American legal academic

Rosa Brooks ( Ehrenreich; born 1970) is an American law professor, journalist, author and commentator on foreign policy, U.S. politics and criminal justice. She is the Scott K. Ginsburg Professor of Law and Policy at Georgetown University Law Center. Brooks is also an adjunct scholar at West Point's Modern War Institute and a senior fellow at the New America Foundation. From April 2009 to July 2011, Brooks was a counselor to Under Secretary of Defense for Policy Michèle Flournoy.

Brooks is a commentator on politics and foreign policy. She served as a columnist and contributing editor for Foreign Policy and as a weekly columnist for the Los Angeles Times. Brooks authored the 2016 book How Everything Became War and the Military Became Everything and the 2021 book Tangled Up in Blue: Policing the American City, which is based on her five years as a reserve police officer in Washington, D.C.

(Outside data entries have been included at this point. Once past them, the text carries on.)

-- ==== Sys2Proof/Certificates/Slice0/Obligations.lean ====
section
/-! DEFINITION. The statements for the provers. Each docstring names the rules of spec/ it formalises. -/

open Sys2Proof Sys2Proof.Machine

/-! ### The step and the laws -/

/-- A step takes the command at the front of the queue and executes it on the state with the queue's rest. (One sender, first
in, first out: log entry 1.) -/
def Obligations.StepRunsFrontCommand : Prop :=
  ∀ (c : Instr) (rest : List Instr) (s : State), step (s.setPending (c :: rest)) = exec c (s.setPending rest)

/-- Every command that can be delivered answers a next state, in every state. The one stop of the model is a SCAN without its
24 readings, which R133 says a scan always has (log entry 30: the model's choice). -/
def Obligations.DeliverableCommandsComplete : Prop :=
  (∀ (c : Instr) (s : State), c.wf = true → ∃ t, exec c s = .next t) ∧
  ∀ (readings : List Nat) (s : State), readings.length ≠ 24 → exec (.scan readings) s = .fault .scanReadingMissing

/-- The reset state obeys every law of Safety.lean. -/
def Obligations.ResetObeysEveryLaw : Prop :=
  EventLaw State.reset.host ∧ RouteLaw State.reset.route ∧ PowerLaw State.reset ∧ SandLaw State.reset ∧
  QueueLaw State.reset ∧ LineLaw State.reset.lines ∧ VigilLaw State.reset.vigilance ∧ CancelLaw State.reset.junction ∧
  DriveLaw State.reset ∧ BogieLaw State.reset ∧ LockLaw State.reset ∧ MonitorLaw State.reset ∧ LatchLaw State.reset ∧ CausesFollow State.reset

/-- R177, R178: every step keeps the pending-event set in the order of EVENTS, without two records of one kind and subject,
within 64 records, and incomplete only while not empty. -/
def Obligations.EventSetStaysOrdered : Prop :=
  ∀ s t : State, EventLaw s.host → step s = .next t → EventLaw t.host

/-- R84, R85, R87, R88, R90: every step keeps the route distance and residue in range and the route table within 96 entries,
each as it could be inserted, no tag twice, in ascending key mark, empty on an inactive route. -/
def Obligations.RouteTableStaysOrdered : Prop :=
  ∀ s t : State, RouteLaw s.route → step s = .next t → RouteLaw t.route

/-- R19, R20, R24, R62, R67: every step keeps E within −1000..1000 and positive only through an open power gate, HALTED exactly
while the halt latch is set, no cause present without the latch, and (R166, R168) the settings in their ranges. R20, R42, R43,
R49, R52: with these every step keeps each factor in k_min..1000, both bogies ADHERING with factor 1000 where E was last judged to
be 0, and the effort of a motor bogie positive only with E, so only while the unit is RUNNING, with no overspeed and the halt
latch clear. -/
def Obligations.NoPowerThroughClosedGate : Prop :=
  (∀ s t : State, PowerLaw s → step s = .next t → PowerLaw t) ∧
  (∀ s t : State, PowerLaw s → BogieLaw s → step s = .next t → BogieLaw t) ∧
  ∀ s : State, PowerLaw s → BogieLaw s → 0 < s.traction.effortA ∨ 0 < s.traction.effortB →
    s.traction.state = .running ∧ s.traction.overspeed = false ∧ s.halt.latch = none

/-- R166, R168: every step keeps every effective and pending value in its setting's range, and pending values in LOCKED groups
alone. -/
def Obligations.SettingsStayInRange : Prop :=
  ∀ s t : State, SettingsLaw s.settings → step s = .next t → SettingsLaw t.settings

/-- R165, R168, R169, R170: every step keeps every group LOCKED exactly while its condition holds or it is frozen. A pass judges
G2 on the E it leaves. At every event of the part's own, and at every request that finds the link ready but SET, THAW and RESTART
FULL: a group's values change only where it unlocks within the event; then every pending value of the group becomes effective
together, none stays pending, and SETTINGS APPLIED is raised with the group and their number. A frozen group never so unlocks;
G0, G1 and G6 only where the event leaves the tram at standstill, G2 where it leaves E at 0, G4 where it leaves the stop-request
latch clear. (POWER_UP resets the store, and BYTE_RECEIVED and REPLY_END may carry any request out: of them the first clause
alone speaks. Of G3 and G5 one event may end the condition and begin it again; a slot that passes from one entry to another: log
entry 19.) -/
def Obligations.GroupsStayLockedWhileHeld : Prop :=
  (∀ s t : State, RouteLaw s.route → LockLaw s → step s = .next t → LockLaw t) ∧
  (∀ (inputs : PassInputs) (s t : State), exec (.controlPeriod inputs) s = .next t →
    (t.settings.effortHeld = true ↔ t.traction.effort ≠ 0) ∧
    (t.settings.locked.g2 = true ↔ t.traction.effort ≠ 0 ∨ s.settings.frozen.g2 = true)) ∧
  ∀ (c : Instr) (s t : State), c ≠ .powerUp → c ≠ .replyEnd → (∀ b e, c ≠ .byteReceived b e) →
    (∀ tag r, c.request = some (tag, r) →
      LinkReady s ∧ r ≠ .restart 0 ∧ (∀ g, r ≠ .thaw g) ∧ ∀ n v, r ≠ .set n v) →
    (s.settings.pending.map (·.1)).Nodup → exec c s = .next t →
    ∃ unlocked : Nat → Bool,
      t.settings.pending = s.settings.pending.filter (fun p => !unlocked (settingGroup p.1)) ∧
      (∀ n, t.cfg n = if unlocked (settingGroup n) then (listed n s.settings.pending).getD (s.cfg n) else s.cfg n) ∧
      ∀ g : Group,
        let mine := s.settings.pending.filter fun p => decide (settingGroup p.1 = g.code)
        (unlocked g.code = true → s.settings.frozen.get g = false ∧
          (g = .g0 ∨ g = .g1 ∨ g = .g6 → t.axle.standstill = true) ∧
          (g = .g2 → t.traction.effort = 0) ∧ (g = .g4 → t.stop.latch = none) ∧
          (mine ≠ [] → Told s t 6 g.code mine.length)) ∧
        (unlocked g.code = false ∨ mine = [] → Untold s t 6 g.code)

/-- R56, R57, R102: every step keeps SAND released at standstill and while the sand inhibit is on. -/
def Obligations.SandNeverOverPoints : Prop :=
  ∀ s t : State, SandLaw s → step s = .next t → SandLaw t

/-- R45, R68, R72, R73, R74, R113, R114, R155, R174: every step keeps the four waiting queues, the signal queue, the cancel
queue and the input queue within four places, the cancel queue with at most one telegram for a slot and a slot kept exactly
while its telegram waits, leaves DEMAND, TL_FWD and TL_REV undriven by a unit that is not LEAD, HALT driven exactly while a
cause that counts is present and the HALT output enabled, and the vigilance timer running exactly in HELD, RELEASED,
WARN_RELEASED and WARN_HELD. -/
def Obligations.QueuesLinesAndVigilanceStayLawful : Prop :=
  (∀ s t : State, QueueLaw s → step s = .next t → QueueLaw t) ∧
  (∀ s t : State, CancelLaw s.junction → step s = .next t → CancelLaw t.junction) ∧
  (∀ s t : State, LineLaw s.lines → step s = .next t → LineLaw t.lines) ∧
  (∀ s t : State, DriveLaw s → step s = .next t → DriveLaw t) ∧
  ∀ s t : State, VigilLaw s.vigilance → step s = .next t → VigilLaw t.vigilance

/-- R61, R64, R68, R71: every step keeps the vigilance monitor watching a moving LEAD and no other unit, with VIGILANCE present
exactly while it is TRIPPED; the halt latch STOPPED exactly at standstill; and JUNCTION and BREACH present exactly while an entry
of the table makes them so. A sample, and STANDSTILL_SET, that leaves a LEAD moving starts a monitor in OFF, in HELD or in RELEASED
as VIGIL is, with its timer; one that leaves another unit, or a LEAD at standstill, takes every monitor to OFF but one TRIPPED in
a LEAD, and silences the warning of one that had asked for it; a monitor is else left as it is. (STANDSTILL_SET as a command of
its own, and the order within the event: log entries 5, 10, 28.) -/
def Obligations.MonitorAndLatchFollowTheTram : Prop :=
  (∀ s t : State, MonitorLaw s → step s = .next t → MonitorLaw t) ∧
  (∀ s t : State, LatchLaw s → step s = .next t → LatchLaw t) ∧
  (∀ s t : State, RouteLaw s.route → CausesFollow s → step s = .next t → CausesFollow t) ∧
  ∀ (c : Instr) (s t : State), c = .speedSample ∨ c = .standstillSet → MonitorLaw s → exec c s = .next t →
    let started : Vigilance :=
      if s.pins.vigil then ⟨.held, some (t.now + s.cfgN Setting.holdLimit * 1000)⟩
      else ⟨.released, some (t.now + s.cfgN Setting.vigilanceGrace * 1000)⟩
    let plays := fun u : State => ∃ step pass x, u.sound.buzzer.player = .playing 4 step pass x
    let waits := fun u : State => ∃ w ∈ u.sound.buzzer.queue, w.pattern = 4
    t.vigilance = (if t.lines.role = .lead ∧ t.axle.standstill = false then
        (if s.vigilance.state = .off then started else s.vigilance)
      else if s.vigilance.state = .off ∨ s.vigilance.state = .tripped ∧ t.lines.role = .lead then s.vigilance
      else ⟨.off, none⟩) ∧
    (s.vigilance.state = .warnReleased ∨ s.vigilance.state = .warnHeld ∨ s.vigilance.state = .tripped →
      t.vigilance.state = .off → ¬(plays s ∧ waits s) → ¬plays t ∧ ¬waits t)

At Georgetown Law, Brooks founded the Center for Innovations in Community Safety, formerly the Innovative Policing Program, which in 2017 launched the Police for Tomorrow Fellowship Program with Washington, D.C.'s Metropolitan Police Department. She founded the Leadership Council for Women in National Security, the Transition Integrity Project and the Democracy Futures Project. In 2021, 2022 and 2023, Washingtonian magazine listed Brooks as one of Washington's "most influential people."

== Early life and education ==
Rosa Brooks is the daughter of author Barbara Ehrenreich (née Alexander) and psychologist John Ehrenreich. Her parents separated when she was young and she also grew up with her stepparents, Gary Stevenson and Sharon McQuaide. Her mother was of Scottish, Irish and English descent, while her father's ancestors were Jewish immigrants from Central Europe, but both her parents were from non-religious families. She was named after Rosa Parks and Rosa Luxemburg. Her brother is journalist and author Ben Ehrenreich. Brooks was born in a public clinic in New York City but when she was a child her parents moved to Oyster Bay, New York. She attended elementary school in Syosset and briefly attended Syosset High School in Syosset, New York, but left early after two years to attend Harvard. In 1991, she earned a Bachelor of Arts (history and literature) from Harvard University.

While an undergraduate, Brooks lived in Lowell House and served as president of the Phillips Brooks House Association, Harvard's undergraduate public service organization. She graduated Phi Beta Kappa and was a Marshall Scholar at Christ Church, Oxford. In 1993, Brooks received a Master of Studies from Oxford University in Social anthropology. In 1996, she received a J.D. from Yale Law School.

== Career ==
Brooks was a lecturer at Yale Law School, where she was the director of Yale Law School's human rights program. She was a fellow at the Carr Center for Human Rights Policy at Harvard's Kennedy School of Government, a board member of Amnesty International USA and a member of the Executive Council of the American Society of International Law. Brooks served on the board of the Open Society Foundation's US Programs Fund and as a senior advisor at the US Department of State's Bureau of Democracy, Human Rights and Labor. Brooks was also a consultant for the Open Society Institute and for Human Rights Watch.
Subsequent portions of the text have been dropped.